(Items from a dataset)
[Start of section]

theorem vxor (km : BitVec 3) (s : Bool) (vs2 vs1 vd : BitVec 5) : Statement (.vxor km s vs2 vs1 vd) := by
  intro w hw _ _
  replace hw : 738197515 + km.toNat * 8388608 + s.toNat * 4194304 + vs2.toNat * 131072 + vs1.toNat * 4096 + vd.toNat * 128 = w := Option.some.inj hw
  have ⟨g0, g1, g2, g3, g4, g5, g6⟩ := formV (w := w) (11) (vd.toNat) (vs1.toNat) (vs2.toNat) (s.toNat) (km.toNat) (11) (by omega) (by decide) vd.isLt vs1.isLt vs2.isLt s.toNat_lt km.isLt (by decide)
  rw [toVA g0, decodeVA, g6, ← @fv_eq w 23 3 km g5, ← @fbit_eq w 22 s g4, ← @fv_eq w 17 5 vs2 g3, ← @fv_eq w 12 5 vs1 g2, ← @fv_eq w 7 5 vd g1]; rfl

theorem vsll (km : BitVec 3) (s : Bool) (vs2 vs1 vd : BitVec 5) : Statement (.vsll km s vs2 vs1 vd) := by
  intro w hw _ _
  replace hw : 805306379 + km.toNat * 8388608 + s.toNat * 4194304 + vs2.toNat * 131072 + vs1.toNat * 4096 + vd.toNat * 128 = w := Option.some.inj hw
  have ⟨g0, g1, g2, g3, g4, g5, g6⟩ := formV (w := w) (11) (vd.toNat) (vs1.toNat) (vs2.toNat) (s.toNat) (km.toNat) (12) (by omega) (by decide) vd.isLt vs1.isLt vs2.isLt s.toNat_lt km.isLt (by decide)
  rw [toVA g0, decodeVA, g6, ← @fv_eq w 23 3 km g5, ← @fbit_eq w 22 s g4, ← @fv_eq w 17 5 vs2 g3, ← @fv_eq w 12 5 vs1 g2, ← @fv_eq w 7 5 vd g1]; rfl

theorem vsrl (km : BitVec 3) (s : Bool) (vs2 vs1 vd : BitVec 5) : Statement (.vsrl km s vs2 vs1 vd) := by
  intro w hw _ _
  replace hw : 872415243 + km.toNat * 8388608 + s.toNat * 4194304 + vs2.toNat * 131072 + vs1.toNat * 4096 + vd.toNat * 128 = w := Option.some.inj hw
  have ⟨g0, g1, g2, g3, g4, g5, g6⟩ := formV (w := w) (11) (vd.toNat) (vs1.toNat) (vs2.toNat) (s.toNat) (km.toNat) (13) (by omega) (by decide) vd.isLt vs1.isLt vs2.isLt s.toNat_lt km.isLt (by decide)
  rw [toVA g0, decodeVA, g6, ← @fv_eq w 23 3 km g5, ← @fbit_eq w 22 s g4, ← @fv_eq w 17 5 vs2 g3, ← @fv_eq w 12 5 vs1 g2, ← @fv_eq w 7 5 vd g1]; rfl

theorem vsra (km : BitVec 3) (s : Bool) (vs2 vs1 vd : BitVec 5) : Statement (.vsra km s vs2 vs1 vd) := by
  intro w hw _ _
  replace hw : 939524107 + km.toNat * 8388608 + s.toNat * 4194304 + vs2.toNat * 131072 + vs1.toNat * 4096 + vd.toNat * 128 = w := Option.some.inj hw
  have ⟨g0, g1, g2, g3, g4, g5, g6⟩ := formV (w := w) (11) (vd.toNat) (vs1.toNat) (vs2.toNat) (s.toNat) (km.toNat) (14) (by omega) (by decide) vd.isLt vs1.isLt vs2.isLt s.toNat_lt km.isLt (by decide)
  rw [toVA g0, decodeVA, g6, ← @fv_eq w 23 3 km g5, ← @fbit_eq w 22 s g4, ← @fv_eq w 17 5 vs2 g3, ← @fv_eq w 12 5 vs1 g2, ← @fv_eq w 7 5 vd g1]; rfl

theorem vcmpeq (km : BitVec 3) (s : Bool) (vs2 vs1 : BitVec 5) (kd : BitVec 3) : Statement (.vcmpeq km s vs2 vs1 kd) := by
  intro w hw _ _
  replace hw : 1006632971 + km.toNat * 8388608 + s.toNat * 4194304 + vs2.toNat * 131072 + vs1.toNat * 4096 + kd.toNat * 128 = w := Option.some.inj hw
  have ⟨g0, g1, g2, g3, g4, g5, g6⟩ := formV (w := w) (11) (kd.toNat) (vs1.toNat) (vs2.toNat) (s.toNat) (km.toNat) (15) (by omega) (by decide) (by have := kd.isLt; omega) vs1.isLt vs2.isLt s.toNat_lt km.isLt (by decide)
  have cc : fld w 10 2 = 0 := (sub g1 3 2 (0) (by decide) (by have := kd.isLt; omega))
  rw [toVA g0, decodeVA, g6, ← @fv_eq w 23 3 km g5, ← @fbit_eq w 22 s g4, ← @fv_eq w 17 5 vs2 g3, ← @fv_eq w 12 5 vs1 g2, ← @fv_eq w 7 3 kd (sub g1 0 3 (kd.toNat) (by decide) (by have := kd.isLt; omega))]; exact if_pos cc

theorem vcmpne (km : BitVec 3) (s : Bool) (vs2 vs1 : BitVec 5) (kd : BitVec 3) : Statement (.vcmpne km s vs2 vs1 kd) := by
  intro w hw _ _
  replace hw : 1073741835 + km.toNat * 8388608 + s.toNat * 4194304 + vs2.toNat * 131072 + vs1.toNat * 4096 + kd.toNat * 128 = w := Option.some.inj hw
  have ⟨g0, g1, g2, g3, g4, g5, g6⟩ := formV (w := w) (11) (kd.toNat) (vs1.toNat) (vs2.toNat) (s.toNat) (km.toNat) (16) (by omega) (by decide) (by have := kd.isLt; omega) vs1.isLt vs2.isLt s.toNat_lt km.isLt (by decide)
  have cc : fld w 10 2 = 0 := (sub g1 3 2 (0) (by decide) (by have := kd.isLt; omega))
  rw [toVA g0, decodeVA, g6, ← @fv_eq w 23 3 km g5, ← @fbit_eq w 22 s g4, ← @fv_eq w 17 5 vs2 g3, ← @fv_eq w 12 5 vs1 g2, ← @fv_eq w 7 3 kd (sub g1 0 3 (kd.toNat) (by decide) (by have := kd.isLt; omega))]; exact if_pos cc

theorem vcmplt (km : BitVec 3) (s : Bool) (vs2 vs1 : BitVec 5) (kd : BitVec 3) : Statement (.vcmplt km s vs2 vs1 kd) := by
  intro w hw _ _
  replace hw : 1140850699 + km.toNat * 8388608 + s.toNat * 4194304 + vs2.toNat * 131072 + vs1.toNat * 4096 + kd.toNat * 128 = w := Option.some.inj hw
  have ⟨g0, g1, g2, g3, g4, g5, g6⟩ := formV (w := w) (11) (kd.toNat) (vs1.toNat) (vs2.toNat) (s.toNat) (km.toNat) (17) (by omega) (by decide) (by have := kd.isLt; omega) vs1.isLt vs2.isLt s.toNat_lt km.isLt (by decide)
  have cc : fld w 10 2 = 0 := (sub g1 3 2 (0) (by decide) (by have := kd.isLt; omega))
  rw [toVA g0, decodeVA, g6, ← @fv_eq w 23 3 km g5, ← @fbit_eq w 22 s g4, ← @fv_eq w 17 5 vs2 g3, ← @fv_eq w 12 5 vs1 g2, ← @fv_eq w 7 3 kd (sub g1 0 3 (kd.toNat) (by decide) (by have := kd.isLt; omega))]; exact if_pos cc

[End of section]

**YOUR GOAL**
Copy the lines that hold the word "Statement". Take them from the records above.

**RESPONSE BELOW**
theorem vxor (km : BitVec 3) (s : Bool) (vs2 vs1 vd : BitVec 5) : Statement (.vxor km s vs2 vs1 vd) := by
theorem vsll (km : BitVec 3) (s : Bool) (vs2 vs1 vd : BitVec 5) : Statement (.vsll km s vs2 vs1 vd) := by
theorem vsrl (km : BitVec 3) (s : Bool) (vs2 vs1 vd : BitVec 5) : Statement (.vsrl km s vs2 vs1 vd) := by
theorem vsra (km : BitVec 3) (s : Bool) (vs2 vs1 vd : BitVec 5) : Statement (.vsra km s vs2 vs1 vd) := by
theorem vcmpeq (km : BitVec 3) (s : Bool) (vs2 vs1 : BitVec 5) (kd : BitVec 3) : Statement (.vcmpeq km s vs2 vs1 kd) := by
theorem vcmpne (km : BitVec 3) (s : Bool) (vs2 vs1 : BitVec 5) (kd : BitVec 3) : Statement (.vcmpne km s vs2 vs1 kd) := by
theorem vcmplt (km : BitVec 3) (s : Bool) (vs2 vs1 : BitVec 5) (kd : BitVec 3) : Statement (.vcmplt km s vs2 vs1 kd) := by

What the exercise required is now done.